### Records for the exercise
================================
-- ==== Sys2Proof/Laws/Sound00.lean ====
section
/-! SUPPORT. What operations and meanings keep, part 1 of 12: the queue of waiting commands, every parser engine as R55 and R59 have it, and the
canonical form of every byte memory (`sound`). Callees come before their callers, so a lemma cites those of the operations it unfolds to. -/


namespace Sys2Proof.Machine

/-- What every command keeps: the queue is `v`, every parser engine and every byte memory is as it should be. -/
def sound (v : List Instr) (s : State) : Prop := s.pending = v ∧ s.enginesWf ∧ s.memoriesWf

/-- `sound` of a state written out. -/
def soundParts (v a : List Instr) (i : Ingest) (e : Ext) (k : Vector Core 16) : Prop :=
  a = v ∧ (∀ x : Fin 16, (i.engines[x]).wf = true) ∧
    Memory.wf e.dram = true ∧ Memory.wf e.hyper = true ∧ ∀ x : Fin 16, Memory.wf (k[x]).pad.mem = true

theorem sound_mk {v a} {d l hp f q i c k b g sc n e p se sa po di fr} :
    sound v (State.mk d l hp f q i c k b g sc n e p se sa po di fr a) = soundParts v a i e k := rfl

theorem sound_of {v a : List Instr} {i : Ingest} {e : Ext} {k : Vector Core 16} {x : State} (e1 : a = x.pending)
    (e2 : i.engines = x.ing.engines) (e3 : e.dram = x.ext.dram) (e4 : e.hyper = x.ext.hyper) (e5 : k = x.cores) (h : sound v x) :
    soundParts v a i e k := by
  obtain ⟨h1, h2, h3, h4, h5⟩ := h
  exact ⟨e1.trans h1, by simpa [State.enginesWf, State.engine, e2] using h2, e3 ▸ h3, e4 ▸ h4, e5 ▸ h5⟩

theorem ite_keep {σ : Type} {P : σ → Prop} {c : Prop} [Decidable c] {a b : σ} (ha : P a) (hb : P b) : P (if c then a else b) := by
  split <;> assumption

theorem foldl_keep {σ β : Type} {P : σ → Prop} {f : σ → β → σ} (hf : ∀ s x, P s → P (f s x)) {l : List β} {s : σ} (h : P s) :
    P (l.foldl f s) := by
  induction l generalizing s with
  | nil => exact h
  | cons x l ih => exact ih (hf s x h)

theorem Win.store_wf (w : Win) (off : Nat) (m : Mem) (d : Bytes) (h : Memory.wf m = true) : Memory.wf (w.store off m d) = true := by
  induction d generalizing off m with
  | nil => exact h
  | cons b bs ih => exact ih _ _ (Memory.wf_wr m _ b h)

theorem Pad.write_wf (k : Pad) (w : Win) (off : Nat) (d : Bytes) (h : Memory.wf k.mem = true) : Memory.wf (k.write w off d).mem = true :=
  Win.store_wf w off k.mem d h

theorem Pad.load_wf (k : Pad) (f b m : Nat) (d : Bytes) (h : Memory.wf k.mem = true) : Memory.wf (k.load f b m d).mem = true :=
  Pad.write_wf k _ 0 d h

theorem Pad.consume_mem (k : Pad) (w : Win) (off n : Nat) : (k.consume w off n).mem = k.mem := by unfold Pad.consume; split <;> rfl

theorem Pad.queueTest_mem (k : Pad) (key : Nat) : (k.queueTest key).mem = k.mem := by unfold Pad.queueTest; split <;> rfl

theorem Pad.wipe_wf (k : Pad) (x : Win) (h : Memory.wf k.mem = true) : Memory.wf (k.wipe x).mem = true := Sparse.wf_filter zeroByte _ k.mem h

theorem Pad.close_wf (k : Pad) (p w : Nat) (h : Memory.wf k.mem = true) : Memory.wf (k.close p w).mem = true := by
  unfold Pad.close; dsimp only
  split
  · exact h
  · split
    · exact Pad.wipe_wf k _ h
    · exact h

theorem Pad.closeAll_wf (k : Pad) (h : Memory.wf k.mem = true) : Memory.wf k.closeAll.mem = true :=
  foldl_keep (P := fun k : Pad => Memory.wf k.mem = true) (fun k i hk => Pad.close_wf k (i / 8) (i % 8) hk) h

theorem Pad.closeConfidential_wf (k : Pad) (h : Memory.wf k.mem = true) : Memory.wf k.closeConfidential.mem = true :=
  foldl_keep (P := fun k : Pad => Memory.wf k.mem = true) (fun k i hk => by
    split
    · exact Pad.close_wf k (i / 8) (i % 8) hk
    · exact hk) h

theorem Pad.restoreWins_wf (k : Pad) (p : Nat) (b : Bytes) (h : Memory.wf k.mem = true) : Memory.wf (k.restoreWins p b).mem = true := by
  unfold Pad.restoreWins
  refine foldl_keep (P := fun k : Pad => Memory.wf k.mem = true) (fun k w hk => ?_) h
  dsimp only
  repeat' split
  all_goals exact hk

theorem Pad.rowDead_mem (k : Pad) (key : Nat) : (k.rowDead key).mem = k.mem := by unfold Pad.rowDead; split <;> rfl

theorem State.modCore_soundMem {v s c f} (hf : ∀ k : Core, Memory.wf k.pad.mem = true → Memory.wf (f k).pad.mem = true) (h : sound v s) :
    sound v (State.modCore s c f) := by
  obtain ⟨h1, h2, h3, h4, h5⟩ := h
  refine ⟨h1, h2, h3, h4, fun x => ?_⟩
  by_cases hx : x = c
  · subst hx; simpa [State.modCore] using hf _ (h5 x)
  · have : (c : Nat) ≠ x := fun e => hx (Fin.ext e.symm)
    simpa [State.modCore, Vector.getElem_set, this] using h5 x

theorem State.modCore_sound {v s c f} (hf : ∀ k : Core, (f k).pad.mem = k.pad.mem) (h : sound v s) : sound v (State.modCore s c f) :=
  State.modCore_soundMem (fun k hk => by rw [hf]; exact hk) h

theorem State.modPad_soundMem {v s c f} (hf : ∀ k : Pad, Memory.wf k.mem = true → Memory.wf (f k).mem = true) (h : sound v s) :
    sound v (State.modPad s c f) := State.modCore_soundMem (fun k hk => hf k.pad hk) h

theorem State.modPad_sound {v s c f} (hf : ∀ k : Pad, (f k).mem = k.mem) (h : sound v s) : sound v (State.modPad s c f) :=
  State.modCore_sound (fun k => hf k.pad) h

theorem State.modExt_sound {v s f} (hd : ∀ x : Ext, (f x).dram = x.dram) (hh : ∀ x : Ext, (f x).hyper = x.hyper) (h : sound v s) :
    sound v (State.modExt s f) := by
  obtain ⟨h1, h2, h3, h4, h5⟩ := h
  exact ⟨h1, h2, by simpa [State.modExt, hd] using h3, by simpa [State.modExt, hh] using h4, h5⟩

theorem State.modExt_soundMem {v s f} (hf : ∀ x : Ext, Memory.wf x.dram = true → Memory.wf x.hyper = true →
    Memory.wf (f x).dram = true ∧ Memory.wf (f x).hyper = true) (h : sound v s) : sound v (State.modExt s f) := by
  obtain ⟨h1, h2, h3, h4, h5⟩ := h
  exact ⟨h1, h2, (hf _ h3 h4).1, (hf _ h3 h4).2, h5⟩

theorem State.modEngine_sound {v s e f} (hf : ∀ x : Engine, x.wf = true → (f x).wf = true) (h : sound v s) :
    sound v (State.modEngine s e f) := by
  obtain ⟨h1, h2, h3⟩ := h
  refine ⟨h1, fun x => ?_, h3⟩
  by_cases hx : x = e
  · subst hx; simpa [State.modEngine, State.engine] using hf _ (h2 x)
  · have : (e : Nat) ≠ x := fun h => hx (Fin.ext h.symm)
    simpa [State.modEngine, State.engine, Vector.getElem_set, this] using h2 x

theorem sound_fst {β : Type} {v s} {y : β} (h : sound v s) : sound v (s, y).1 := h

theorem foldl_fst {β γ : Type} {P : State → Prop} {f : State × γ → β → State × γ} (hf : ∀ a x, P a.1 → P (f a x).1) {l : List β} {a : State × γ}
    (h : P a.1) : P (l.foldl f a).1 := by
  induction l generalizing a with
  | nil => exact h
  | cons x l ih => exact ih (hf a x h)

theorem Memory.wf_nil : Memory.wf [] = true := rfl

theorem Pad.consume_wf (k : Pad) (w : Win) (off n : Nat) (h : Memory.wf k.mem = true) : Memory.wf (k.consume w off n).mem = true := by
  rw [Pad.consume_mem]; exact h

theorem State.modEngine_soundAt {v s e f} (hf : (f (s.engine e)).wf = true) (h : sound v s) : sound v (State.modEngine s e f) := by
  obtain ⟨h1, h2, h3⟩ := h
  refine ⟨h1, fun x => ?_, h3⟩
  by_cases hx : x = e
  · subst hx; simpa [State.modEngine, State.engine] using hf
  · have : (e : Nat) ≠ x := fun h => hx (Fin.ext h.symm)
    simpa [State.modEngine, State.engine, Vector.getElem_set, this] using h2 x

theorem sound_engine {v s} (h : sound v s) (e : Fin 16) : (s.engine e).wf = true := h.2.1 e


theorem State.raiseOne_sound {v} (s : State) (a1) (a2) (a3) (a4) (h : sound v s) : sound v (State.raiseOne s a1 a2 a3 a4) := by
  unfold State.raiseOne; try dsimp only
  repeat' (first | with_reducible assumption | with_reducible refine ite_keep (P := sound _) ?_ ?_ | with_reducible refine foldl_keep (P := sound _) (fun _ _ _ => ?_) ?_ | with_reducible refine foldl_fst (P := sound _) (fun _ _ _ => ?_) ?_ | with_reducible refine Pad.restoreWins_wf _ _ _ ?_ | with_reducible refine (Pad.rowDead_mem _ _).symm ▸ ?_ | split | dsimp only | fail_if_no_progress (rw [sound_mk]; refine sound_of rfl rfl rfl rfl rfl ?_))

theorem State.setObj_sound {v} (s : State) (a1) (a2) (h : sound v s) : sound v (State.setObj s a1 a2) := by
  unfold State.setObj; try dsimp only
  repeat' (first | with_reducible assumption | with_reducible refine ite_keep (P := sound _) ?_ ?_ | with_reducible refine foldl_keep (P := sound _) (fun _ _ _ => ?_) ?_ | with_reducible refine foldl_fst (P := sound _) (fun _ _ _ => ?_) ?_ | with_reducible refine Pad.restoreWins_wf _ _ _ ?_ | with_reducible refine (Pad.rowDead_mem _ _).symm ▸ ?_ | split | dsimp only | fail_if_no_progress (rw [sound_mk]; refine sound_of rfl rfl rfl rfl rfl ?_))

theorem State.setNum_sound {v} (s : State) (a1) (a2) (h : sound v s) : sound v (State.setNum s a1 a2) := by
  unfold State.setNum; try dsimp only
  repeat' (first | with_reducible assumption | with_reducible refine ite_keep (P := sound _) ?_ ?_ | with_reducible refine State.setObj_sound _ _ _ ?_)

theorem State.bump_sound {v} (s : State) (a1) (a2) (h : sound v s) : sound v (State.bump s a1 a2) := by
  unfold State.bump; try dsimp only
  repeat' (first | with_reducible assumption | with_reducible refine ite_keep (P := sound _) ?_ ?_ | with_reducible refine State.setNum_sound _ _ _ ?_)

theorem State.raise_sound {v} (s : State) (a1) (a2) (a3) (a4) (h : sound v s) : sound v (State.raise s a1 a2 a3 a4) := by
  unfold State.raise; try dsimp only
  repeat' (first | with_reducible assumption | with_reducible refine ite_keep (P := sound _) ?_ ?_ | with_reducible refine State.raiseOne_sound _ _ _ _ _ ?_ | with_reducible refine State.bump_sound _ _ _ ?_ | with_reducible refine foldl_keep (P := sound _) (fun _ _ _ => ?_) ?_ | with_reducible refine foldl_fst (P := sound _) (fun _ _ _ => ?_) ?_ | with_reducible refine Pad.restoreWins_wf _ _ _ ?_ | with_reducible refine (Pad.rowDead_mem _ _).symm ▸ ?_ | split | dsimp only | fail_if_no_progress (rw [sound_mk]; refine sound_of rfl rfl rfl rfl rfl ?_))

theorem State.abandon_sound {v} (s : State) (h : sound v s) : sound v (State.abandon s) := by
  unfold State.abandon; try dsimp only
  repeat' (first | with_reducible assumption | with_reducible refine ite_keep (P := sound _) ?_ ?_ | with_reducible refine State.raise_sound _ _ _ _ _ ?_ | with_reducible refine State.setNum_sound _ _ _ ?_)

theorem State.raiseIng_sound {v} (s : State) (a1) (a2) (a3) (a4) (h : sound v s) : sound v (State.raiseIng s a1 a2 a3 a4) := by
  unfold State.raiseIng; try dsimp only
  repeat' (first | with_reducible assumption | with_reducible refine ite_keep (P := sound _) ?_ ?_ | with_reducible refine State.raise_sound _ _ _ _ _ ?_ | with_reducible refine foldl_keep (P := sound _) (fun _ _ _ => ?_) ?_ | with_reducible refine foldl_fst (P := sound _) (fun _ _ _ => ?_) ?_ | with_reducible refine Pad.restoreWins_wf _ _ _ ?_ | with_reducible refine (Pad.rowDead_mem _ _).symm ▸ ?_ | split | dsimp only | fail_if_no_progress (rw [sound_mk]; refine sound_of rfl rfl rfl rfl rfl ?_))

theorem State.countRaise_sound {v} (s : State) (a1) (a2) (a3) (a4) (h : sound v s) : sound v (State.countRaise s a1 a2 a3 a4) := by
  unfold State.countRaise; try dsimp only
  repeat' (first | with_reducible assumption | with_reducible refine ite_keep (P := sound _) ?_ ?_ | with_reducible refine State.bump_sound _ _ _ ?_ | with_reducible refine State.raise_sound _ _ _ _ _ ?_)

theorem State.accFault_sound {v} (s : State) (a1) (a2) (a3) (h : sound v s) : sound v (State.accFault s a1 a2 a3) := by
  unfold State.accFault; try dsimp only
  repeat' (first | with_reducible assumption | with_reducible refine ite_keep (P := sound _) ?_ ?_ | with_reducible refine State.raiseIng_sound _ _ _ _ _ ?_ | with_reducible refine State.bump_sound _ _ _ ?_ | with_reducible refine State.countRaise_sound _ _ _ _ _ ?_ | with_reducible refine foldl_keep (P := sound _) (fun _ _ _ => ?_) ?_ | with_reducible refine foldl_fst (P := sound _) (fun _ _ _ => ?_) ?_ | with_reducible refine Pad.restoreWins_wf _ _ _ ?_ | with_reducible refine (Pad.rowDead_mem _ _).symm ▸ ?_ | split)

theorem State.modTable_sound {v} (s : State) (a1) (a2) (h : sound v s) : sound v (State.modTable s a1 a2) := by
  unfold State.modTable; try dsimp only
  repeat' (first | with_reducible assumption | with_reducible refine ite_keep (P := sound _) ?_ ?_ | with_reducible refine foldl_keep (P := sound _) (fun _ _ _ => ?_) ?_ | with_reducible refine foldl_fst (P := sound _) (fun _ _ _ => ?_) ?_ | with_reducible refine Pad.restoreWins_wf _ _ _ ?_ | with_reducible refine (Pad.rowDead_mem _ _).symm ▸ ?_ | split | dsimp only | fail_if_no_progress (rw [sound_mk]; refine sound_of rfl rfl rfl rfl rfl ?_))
================================
### What is being asked
Extract the first line above and each line after it up to and including the one with "ih (hf s x h)", please, exactly and with nothing else.

### Written response
-- ==== Sys2Proof/Laws/Sound00.lean ====
section
/-! SUPPORT. What operations and meanings keep, part 1 of 12: the queue of waiting commands, every parser engine as R55 and R59 have it, and the
canonical form of every byte memory (`sound`). Callees come before their callers, so a lemma cites those of the operations it unfolds to. -/


namespace Sys2Proof.Machine

/-- What every command keeps: the queue is `v`, every parser engine and every byte memory is as it should be. -/
def sound (v : List Instr) (s : State) : Prop := s.pending = v ∧ s.enginesWf ∧ s.memoriesWf

/-- `sound` of a state written out. -/
def soundParts (v a : List Instr) (i : Ingest) (e : Ext) (k : Vector Core 16) : Prop :=
  a = v ∧ (∀ x : Fin 16, (i.engines[x]).wf = true) ∧
    Memory.wf e.dram = true ∧ Memory.wf e.hyper = true ∧ ∀ x : Fin 16, Memory.wf (k[x]).pad.mem = true

theorem sound_mk {v a} {d l hp f q i c k b g sc n e p se sa po di fr} :
    sound v (State.mk d l hp f q i c k b g sc n e p se sa po di fr a) = soundParts v a i e k := rfl

theorem sound_of {v a : List Instr} {i : Ingest} {e : Ext} {k : Vector Core 16} {x : State} (e1 : a = x.pending)
    (e2 : i.engines = x.ing.engines) (e3 : e.dram = x.ext.dram) (e4 : e.hyper = x.ext.hyper) (e5 : k = x.cores) (h : sound v x) :
    soundParts v a i e k := by
  obtain ⟨h1, h2, h3, h4, h5⟩ := h
  exact ⟨e1.trans h1, by simpa [State.enginesWf, State.engine, e2] using h2, e3 ▸ h3, e4 ▸ h4, e5 ▸ h5⟩

theorem ite_keep {σ : Type} {P : σ → Prop} {c : Prop} [Decidable c] {a b : σ} (ha : P a) (hb : P b) : P (if c then a else b) := by
  split <;> assumption

theorem foldl_keep {σ β : Type} {P : σ → Prop} {f : σ → β → σ} (hf : ∀ s x, P s → P (f s x)) {l : List β} {s : σ} (h : P s) :
    P (l.foldl f s) := by
  induction l generalizing s with
  | nil => exact h
  | cons x l ih => exact ih (hf s x h)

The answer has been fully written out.